# [Requirement]
Copy, exactly and without additions, every line in the records below from the one holding "(Table 3.12). -/" through the one holding "Emission := []", both ends included.

★ ★ ★ ★ ★ ★ ★

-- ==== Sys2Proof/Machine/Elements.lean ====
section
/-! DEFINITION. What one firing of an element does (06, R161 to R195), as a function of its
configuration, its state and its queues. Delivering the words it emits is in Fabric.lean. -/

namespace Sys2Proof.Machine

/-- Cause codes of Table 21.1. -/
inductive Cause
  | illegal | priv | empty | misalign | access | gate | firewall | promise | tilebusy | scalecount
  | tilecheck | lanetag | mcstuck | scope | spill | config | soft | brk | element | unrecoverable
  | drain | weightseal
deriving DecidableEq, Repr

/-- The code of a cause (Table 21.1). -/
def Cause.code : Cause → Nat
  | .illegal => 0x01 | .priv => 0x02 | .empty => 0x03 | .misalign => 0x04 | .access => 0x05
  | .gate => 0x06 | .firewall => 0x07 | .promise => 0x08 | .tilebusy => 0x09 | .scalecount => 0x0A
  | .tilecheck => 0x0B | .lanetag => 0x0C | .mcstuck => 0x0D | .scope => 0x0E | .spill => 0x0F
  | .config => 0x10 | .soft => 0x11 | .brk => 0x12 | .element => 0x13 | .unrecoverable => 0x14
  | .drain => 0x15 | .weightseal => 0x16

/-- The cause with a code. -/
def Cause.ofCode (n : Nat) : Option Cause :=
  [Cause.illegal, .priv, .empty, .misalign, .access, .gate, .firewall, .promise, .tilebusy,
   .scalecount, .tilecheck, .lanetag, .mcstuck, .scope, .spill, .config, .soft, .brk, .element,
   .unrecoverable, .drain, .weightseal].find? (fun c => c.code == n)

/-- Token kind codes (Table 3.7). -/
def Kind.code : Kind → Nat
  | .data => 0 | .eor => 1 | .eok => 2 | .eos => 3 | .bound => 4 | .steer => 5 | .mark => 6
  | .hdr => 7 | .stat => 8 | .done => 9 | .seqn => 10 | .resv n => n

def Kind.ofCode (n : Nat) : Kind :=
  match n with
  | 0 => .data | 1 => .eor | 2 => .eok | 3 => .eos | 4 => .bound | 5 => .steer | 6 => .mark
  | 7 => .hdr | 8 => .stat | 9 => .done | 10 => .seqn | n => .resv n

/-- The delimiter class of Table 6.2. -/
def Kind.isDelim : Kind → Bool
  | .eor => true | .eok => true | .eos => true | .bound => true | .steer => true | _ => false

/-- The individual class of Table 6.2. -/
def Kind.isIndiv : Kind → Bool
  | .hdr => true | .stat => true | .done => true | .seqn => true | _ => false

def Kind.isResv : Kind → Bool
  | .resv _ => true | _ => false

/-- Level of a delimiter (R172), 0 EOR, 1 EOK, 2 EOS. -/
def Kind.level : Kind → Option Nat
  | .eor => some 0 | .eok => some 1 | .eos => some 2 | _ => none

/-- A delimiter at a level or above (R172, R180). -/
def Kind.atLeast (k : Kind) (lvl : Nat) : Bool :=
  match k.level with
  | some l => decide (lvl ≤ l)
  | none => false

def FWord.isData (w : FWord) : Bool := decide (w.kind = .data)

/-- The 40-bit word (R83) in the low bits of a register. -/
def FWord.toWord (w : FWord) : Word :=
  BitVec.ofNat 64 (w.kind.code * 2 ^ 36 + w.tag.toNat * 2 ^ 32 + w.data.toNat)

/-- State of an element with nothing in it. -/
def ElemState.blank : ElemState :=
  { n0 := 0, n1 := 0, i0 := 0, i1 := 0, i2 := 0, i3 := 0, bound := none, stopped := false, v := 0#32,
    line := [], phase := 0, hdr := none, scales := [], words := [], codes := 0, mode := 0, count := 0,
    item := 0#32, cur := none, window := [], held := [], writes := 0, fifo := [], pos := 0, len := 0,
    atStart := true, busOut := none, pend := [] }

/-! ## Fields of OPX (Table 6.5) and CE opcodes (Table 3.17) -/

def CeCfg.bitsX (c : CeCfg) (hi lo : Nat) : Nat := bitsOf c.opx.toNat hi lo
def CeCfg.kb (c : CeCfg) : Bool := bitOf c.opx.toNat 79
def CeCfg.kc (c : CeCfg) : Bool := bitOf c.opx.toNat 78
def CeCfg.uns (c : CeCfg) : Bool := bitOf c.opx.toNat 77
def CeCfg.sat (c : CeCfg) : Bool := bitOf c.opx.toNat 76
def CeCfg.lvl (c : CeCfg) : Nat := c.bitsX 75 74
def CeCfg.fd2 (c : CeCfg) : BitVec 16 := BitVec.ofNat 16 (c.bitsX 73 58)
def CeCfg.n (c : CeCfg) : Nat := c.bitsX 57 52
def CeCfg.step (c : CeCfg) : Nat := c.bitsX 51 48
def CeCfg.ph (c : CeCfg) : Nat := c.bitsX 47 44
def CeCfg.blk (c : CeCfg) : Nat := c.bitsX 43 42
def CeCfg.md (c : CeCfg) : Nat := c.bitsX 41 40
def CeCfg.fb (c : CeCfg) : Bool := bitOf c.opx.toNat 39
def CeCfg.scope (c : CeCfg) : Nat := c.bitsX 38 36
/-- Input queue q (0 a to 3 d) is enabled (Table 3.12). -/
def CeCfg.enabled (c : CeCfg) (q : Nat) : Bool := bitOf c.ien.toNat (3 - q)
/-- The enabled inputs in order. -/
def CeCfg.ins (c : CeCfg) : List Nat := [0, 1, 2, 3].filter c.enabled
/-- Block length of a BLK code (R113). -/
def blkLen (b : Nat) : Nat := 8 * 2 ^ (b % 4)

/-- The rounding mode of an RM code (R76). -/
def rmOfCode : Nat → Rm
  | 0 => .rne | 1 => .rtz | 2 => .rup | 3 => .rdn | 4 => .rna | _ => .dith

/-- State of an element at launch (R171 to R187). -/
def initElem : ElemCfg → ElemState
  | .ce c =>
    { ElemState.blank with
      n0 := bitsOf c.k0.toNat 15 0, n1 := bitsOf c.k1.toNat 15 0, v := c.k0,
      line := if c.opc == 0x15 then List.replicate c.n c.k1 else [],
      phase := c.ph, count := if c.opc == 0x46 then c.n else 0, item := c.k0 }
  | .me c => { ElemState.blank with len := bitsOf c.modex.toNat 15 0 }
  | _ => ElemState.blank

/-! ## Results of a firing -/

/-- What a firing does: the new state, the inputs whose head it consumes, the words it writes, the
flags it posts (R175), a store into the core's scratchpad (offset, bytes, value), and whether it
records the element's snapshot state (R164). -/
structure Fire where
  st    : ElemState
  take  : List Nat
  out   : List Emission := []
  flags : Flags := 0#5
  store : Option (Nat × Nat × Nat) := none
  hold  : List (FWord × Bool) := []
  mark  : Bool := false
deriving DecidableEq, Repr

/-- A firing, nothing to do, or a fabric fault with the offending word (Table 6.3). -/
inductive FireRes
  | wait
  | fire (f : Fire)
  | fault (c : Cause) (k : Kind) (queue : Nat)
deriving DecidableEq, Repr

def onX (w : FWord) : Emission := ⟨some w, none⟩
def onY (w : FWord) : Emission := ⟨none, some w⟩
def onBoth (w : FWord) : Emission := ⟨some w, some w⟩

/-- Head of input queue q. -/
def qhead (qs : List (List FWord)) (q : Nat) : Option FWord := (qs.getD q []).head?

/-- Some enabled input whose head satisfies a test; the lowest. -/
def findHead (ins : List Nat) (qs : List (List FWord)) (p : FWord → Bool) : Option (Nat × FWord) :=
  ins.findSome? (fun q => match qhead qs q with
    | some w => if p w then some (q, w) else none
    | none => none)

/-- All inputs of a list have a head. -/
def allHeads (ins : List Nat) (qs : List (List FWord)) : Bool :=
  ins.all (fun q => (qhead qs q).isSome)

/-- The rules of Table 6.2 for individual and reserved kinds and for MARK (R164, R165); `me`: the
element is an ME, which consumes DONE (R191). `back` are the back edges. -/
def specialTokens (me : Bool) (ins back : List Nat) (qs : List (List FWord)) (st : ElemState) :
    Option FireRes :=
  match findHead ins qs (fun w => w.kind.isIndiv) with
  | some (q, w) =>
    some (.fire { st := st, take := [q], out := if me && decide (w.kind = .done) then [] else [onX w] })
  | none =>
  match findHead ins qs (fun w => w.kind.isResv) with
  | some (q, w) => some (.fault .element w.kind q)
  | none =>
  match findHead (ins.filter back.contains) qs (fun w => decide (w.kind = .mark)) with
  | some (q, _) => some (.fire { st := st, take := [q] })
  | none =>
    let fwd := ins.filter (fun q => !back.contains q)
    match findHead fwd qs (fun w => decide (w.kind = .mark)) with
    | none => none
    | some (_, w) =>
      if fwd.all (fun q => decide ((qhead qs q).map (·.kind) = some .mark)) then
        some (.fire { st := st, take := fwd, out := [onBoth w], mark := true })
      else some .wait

★ ★ ★ ★ ★ ★ ★

# [Response area]
/-- Input queue q (0 a to 3 d) is enabled (Table 3.12). -/
def CeCfg.enabled (c : CeCfg) (q : Nat) : Bool := bitOf c.ien.toNat (3 - q)
/-- The enabled inputs in order. -/
def CeCfg.ins (c : CeCfg) : List Nat := [0, 1, 2, 3].filter c.enabled
/-- Block length of a BLK code (R113). -/
def blkLen (b : Nat) : Nat := 8 * 2 ^ (b % 4)

/-- The rounding mode of an RM code (R76). -/
def rmOfCode : Nat → Rm
  | 0 => .rne | 1 => .rtz | 2 => .rup | 3 => .rdn | 4 => .rna | _ => .dith

/-- State of an element at launch (R171 to R187). -/
def initElem : ElemCfg → ElemState
  | .ce c =>
    { ElemState.blank with
      n0 := bitsOf c.k0.toNat 15 0, n1 := bitsOf c.k1.toNat 15 0, v := c.k0,
      line := if c.opc == 0x15 then List.replicate c.n c.k1 else [],
      phase := c.ph, count := if c.opc == 0x46 then c.n else 0, item := c.k0 }
  | .me c => { ElemState.blank with len := bitsOf c.modex.toNat 15 0 }
  | _ => ElemState.blank

/-! ## Results of a firing -/

/-- What a firing does: the new state, the inputs whose head it consumes, the words it writes, the
flags it posts (R175), a store into the core's scratchpad (offset, bytes, value), and whether it
records the element's snapshot state (R164). -/
structure Fire where
  st    : ElemState
  take  : List Nat
  out   : List Emission := []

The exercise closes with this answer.